[Dataset entries]
-------------------------
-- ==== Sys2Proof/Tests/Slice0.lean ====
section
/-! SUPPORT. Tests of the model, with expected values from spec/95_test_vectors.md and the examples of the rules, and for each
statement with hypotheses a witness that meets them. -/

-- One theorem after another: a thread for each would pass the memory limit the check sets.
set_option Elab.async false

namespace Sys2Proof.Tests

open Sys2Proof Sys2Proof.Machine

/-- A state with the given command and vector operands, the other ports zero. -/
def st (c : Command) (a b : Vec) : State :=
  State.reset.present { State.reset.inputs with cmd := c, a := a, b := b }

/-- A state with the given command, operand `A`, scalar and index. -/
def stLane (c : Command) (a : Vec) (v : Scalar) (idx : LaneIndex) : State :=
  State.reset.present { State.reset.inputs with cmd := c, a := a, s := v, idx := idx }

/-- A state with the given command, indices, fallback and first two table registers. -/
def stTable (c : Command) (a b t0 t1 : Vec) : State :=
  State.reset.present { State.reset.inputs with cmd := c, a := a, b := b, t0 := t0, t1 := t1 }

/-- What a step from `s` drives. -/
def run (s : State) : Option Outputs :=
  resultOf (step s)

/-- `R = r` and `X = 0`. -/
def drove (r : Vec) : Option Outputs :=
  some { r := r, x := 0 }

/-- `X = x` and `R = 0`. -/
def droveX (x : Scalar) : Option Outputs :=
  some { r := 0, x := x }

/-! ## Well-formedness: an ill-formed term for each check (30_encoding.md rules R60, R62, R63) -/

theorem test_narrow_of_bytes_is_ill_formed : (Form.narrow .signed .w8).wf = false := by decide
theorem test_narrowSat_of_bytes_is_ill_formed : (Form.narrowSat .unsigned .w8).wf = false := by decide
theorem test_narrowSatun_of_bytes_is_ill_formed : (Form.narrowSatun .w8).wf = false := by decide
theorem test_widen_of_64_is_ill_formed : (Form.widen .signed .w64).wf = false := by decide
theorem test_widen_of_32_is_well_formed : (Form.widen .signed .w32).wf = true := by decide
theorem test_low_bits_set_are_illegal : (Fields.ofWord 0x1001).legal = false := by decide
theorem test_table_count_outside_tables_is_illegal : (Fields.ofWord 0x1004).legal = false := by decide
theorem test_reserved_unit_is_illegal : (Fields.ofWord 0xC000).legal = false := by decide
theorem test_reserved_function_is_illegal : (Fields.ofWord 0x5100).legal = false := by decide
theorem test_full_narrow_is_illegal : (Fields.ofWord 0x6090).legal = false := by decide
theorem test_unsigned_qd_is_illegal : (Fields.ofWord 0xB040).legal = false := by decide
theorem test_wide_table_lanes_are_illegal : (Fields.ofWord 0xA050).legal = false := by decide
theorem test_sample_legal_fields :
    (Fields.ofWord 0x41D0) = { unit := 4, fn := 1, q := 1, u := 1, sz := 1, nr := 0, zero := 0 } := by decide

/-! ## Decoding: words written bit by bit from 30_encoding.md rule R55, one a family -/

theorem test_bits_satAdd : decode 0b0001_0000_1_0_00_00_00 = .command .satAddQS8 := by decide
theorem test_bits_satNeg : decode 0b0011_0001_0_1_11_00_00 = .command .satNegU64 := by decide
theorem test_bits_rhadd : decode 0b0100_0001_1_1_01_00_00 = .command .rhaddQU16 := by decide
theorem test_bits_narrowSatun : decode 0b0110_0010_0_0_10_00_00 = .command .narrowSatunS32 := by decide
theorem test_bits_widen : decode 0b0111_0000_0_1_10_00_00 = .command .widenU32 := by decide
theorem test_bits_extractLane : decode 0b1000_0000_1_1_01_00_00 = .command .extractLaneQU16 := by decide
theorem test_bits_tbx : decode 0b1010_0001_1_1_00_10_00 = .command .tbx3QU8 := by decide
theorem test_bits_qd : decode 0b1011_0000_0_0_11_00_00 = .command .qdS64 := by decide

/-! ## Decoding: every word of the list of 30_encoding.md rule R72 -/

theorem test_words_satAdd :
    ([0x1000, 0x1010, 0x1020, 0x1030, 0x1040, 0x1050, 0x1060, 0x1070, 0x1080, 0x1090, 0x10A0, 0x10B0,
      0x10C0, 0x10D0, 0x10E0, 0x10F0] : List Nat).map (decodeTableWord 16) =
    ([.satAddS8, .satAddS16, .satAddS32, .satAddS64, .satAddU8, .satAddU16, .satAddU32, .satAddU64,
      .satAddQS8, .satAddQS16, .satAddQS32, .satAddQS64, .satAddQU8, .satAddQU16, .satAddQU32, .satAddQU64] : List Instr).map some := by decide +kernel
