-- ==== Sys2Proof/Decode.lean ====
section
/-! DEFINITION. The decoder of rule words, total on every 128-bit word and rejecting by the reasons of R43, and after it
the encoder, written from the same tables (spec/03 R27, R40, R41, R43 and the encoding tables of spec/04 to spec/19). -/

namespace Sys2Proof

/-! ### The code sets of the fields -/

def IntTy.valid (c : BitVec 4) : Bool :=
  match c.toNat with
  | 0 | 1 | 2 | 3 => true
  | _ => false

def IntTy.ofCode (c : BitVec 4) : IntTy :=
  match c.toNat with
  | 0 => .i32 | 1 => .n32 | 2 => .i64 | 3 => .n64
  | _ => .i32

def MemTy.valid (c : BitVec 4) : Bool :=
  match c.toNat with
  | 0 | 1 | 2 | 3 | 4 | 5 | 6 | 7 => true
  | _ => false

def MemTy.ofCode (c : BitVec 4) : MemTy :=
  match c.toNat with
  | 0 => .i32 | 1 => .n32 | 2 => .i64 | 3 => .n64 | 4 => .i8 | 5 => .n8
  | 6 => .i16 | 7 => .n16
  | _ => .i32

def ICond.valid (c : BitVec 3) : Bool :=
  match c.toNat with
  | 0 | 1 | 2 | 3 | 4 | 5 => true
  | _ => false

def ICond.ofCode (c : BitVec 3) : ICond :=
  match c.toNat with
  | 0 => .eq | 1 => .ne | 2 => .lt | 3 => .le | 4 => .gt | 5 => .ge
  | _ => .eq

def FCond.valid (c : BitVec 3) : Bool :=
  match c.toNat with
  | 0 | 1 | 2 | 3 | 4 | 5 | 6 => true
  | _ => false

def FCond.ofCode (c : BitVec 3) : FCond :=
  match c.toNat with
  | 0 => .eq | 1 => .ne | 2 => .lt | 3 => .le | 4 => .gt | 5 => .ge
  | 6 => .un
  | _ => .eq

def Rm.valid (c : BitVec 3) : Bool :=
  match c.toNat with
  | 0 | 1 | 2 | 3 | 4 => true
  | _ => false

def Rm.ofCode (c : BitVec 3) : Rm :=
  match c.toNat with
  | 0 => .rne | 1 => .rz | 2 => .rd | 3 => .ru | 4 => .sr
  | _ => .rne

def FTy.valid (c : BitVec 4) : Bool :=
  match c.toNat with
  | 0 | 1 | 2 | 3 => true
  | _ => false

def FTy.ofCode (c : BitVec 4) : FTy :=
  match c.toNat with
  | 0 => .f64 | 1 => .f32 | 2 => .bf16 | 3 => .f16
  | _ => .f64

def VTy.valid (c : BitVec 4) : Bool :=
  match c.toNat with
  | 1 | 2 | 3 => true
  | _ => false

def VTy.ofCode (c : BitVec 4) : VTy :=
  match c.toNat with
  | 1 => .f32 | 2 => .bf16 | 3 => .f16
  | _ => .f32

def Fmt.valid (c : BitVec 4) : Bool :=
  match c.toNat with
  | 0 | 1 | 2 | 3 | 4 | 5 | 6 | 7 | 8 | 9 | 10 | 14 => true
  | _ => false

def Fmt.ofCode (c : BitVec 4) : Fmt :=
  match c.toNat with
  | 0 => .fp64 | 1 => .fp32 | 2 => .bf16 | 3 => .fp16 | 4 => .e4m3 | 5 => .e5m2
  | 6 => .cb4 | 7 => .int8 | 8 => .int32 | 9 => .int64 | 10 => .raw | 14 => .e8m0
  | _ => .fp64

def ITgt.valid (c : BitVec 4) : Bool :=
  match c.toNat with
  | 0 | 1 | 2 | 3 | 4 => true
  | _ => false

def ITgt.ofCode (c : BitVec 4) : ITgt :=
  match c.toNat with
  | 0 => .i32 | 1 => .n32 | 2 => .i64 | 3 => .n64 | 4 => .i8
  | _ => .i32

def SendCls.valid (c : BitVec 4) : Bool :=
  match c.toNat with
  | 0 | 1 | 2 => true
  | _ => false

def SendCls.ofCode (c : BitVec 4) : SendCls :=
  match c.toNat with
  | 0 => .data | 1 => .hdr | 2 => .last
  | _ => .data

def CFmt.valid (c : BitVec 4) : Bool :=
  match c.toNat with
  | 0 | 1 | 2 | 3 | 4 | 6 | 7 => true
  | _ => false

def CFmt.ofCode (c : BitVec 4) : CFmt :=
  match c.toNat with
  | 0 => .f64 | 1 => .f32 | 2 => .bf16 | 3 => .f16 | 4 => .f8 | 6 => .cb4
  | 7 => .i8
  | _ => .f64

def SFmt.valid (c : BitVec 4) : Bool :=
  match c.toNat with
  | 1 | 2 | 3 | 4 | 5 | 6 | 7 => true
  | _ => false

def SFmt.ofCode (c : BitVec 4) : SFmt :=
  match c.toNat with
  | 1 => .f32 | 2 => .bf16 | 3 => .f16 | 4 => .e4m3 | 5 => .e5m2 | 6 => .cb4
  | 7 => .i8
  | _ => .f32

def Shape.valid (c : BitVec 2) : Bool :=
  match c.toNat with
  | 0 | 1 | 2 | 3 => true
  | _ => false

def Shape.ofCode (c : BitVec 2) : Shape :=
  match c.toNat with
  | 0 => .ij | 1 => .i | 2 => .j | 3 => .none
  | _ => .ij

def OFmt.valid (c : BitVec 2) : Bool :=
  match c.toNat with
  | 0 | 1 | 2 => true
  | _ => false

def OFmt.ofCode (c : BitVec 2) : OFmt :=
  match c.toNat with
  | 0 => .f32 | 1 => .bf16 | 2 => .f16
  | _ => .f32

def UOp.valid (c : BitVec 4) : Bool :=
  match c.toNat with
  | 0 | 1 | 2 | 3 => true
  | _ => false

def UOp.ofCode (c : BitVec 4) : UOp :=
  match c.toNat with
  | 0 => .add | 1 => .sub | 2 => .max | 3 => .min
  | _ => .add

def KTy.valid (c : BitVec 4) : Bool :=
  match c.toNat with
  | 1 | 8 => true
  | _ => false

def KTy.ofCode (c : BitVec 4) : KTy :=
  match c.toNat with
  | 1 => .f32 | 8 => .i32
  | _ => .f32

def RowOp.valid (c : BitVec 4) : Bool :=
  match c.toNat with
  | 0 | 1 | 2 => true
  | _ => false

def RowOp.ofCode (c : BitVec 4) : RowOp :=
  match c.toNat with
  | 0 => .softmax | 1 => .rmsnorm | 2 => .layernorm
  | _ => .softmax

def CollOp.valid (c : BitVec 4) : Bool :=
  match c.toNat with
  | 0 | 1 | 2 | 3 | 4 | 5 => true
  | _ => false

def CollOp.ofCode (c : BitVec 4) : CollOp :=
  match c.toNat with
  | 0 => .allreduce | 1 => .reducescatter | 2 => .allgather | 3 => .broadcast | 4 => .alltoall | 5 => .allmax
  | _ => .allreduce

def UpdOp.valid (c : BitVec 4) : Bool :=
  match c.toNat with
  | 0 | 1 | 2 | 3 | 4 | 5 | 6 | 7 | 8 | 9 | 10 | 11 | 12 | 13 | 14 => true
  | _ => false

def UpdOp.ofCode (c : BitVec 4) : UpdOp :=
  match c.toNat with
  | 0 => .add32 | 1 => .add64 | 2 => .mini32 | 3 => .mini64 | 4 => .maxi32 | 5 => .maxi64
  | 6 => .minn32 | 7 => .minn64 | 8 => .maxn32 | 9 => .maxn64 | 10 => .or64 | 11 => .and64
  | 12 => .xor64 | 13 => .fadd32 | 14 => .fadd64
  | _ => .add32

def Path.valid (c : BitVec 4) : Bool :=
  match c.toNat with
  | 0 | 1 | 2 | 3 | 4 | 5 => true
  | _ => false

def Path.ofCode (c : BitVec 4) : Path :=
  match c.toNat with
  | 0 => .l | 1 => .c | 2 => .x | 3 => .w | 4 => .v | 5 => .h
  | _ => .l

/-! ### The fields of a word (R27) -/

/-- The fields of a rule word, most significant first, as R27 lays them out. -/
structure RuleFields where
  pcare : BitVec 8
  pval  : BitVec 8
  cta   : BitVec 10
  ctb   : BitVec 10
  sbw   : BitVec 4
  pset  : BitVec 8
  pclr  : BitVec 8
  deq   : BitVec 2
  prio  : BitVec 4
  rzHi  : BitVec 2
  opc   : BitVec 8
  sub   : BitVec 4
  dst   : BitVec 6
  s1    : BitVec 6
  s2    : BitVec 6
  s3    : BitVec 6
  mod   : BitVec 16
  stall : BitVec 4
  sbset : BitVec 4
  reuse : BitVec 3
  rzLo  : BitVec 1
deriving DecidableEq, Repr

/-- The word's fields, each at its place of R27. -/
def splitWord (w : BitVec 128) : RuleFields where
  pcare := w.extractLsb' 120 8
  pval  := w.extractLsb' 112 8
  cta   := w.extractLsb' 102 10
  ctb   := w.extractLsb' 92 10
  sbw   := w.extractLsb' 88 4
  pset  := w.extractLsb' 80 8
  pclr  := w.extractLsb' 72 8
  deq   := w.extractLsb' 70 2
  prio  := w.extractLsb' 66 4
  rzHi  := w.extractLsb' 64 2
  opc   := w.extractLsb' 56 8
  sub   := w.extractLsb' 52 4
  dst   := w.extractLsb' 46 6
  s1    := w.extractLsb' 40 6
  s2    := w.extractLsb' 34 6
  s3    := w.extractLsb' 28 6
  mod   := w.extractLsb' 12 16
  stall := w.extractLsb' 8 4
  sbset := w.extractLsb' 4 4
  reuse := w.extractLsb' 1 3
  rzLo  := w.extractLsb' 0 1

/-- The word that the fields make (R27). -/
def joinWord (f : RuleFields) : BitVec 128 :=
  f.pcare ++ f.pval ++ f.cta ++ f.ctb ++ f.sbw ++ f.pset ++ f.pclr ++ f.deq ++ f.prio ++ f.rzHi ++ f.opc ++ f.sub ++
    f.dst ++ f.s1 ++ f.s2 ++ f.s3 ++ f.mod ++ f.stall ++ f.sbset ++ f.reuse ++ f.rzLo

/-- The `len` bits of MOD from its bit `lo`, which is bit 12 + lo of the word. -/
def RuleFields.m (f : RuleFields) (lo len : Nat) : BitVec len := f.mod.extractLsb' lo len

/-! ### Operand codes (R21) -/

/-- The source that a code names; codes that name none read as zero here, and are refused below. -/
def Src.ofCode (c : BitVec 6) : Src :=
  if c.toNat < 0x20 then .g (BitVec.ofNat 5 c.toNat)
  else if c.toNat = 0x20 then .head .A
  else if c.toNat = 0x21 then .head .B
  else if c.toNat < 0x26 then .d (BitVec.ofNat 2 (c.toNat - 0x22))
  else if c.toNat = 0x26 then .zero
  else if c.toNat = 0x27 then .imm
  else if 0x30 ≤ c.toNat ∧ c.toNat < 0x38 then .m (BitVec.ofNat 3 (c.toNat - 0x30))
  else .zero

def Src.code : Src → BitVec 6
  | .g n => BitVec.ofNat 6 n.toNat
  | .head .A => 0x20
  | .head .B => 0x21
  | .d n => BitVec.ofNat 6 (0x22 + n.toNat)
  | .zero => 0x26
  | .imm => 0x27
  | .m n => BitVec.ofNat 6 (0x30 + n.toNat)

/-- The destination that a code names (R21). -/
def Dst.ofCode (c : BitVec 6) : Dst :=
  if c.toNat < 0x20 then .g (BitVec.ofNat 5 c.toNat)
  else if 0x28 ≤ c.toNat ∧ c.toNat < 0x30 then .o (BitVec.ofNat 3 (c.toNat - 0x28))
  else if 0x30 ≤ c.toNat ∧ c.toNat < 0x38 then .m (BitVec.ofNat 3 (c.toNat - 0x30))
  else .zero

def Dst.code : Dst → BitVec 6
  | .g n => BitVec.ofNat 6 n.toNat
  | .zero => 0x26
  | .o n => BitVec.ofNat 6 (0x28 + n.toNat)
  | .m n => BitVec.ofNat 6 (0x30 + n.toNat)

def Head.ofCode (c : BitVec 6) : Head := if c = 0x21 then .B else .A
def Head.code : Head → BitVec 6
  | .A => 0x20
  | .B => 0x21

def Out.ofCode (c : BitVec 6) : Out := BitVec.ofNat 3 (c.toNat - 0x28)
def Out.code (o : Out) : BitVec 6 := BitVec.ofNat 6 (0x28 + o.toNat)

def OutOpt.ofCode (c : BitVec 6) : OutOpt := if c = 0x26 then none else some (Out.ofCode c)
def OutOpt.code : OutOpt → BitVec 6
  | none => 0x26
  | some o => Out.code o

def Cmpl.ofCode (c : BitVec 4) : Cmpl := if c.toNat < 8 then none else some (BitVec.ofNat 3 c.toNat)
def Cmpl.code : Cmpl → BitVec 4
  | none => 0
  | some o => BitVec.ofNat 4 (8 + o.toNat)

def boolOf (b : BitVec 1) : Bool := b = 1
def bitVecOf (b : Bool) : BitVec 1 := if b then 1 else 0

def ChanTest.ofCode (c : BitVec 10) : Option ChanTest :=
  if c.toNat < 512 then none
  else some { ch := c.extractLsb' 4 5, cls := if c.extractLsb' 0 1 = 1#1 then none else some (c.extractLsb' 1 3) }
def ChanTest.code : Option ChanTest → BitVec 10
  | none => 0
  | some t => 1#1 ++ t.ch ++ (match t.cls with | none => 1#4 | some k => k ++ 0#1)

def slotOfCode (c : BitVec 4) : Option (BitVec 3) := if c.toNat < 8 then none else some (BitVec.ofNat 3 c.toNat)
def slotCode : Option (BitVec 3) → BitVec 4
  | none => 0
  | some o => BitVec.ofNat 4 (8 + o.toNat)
-------------------------
Activity: A single number is the answer: the number of lines in the entries that contain "namespace".

Written solution: 2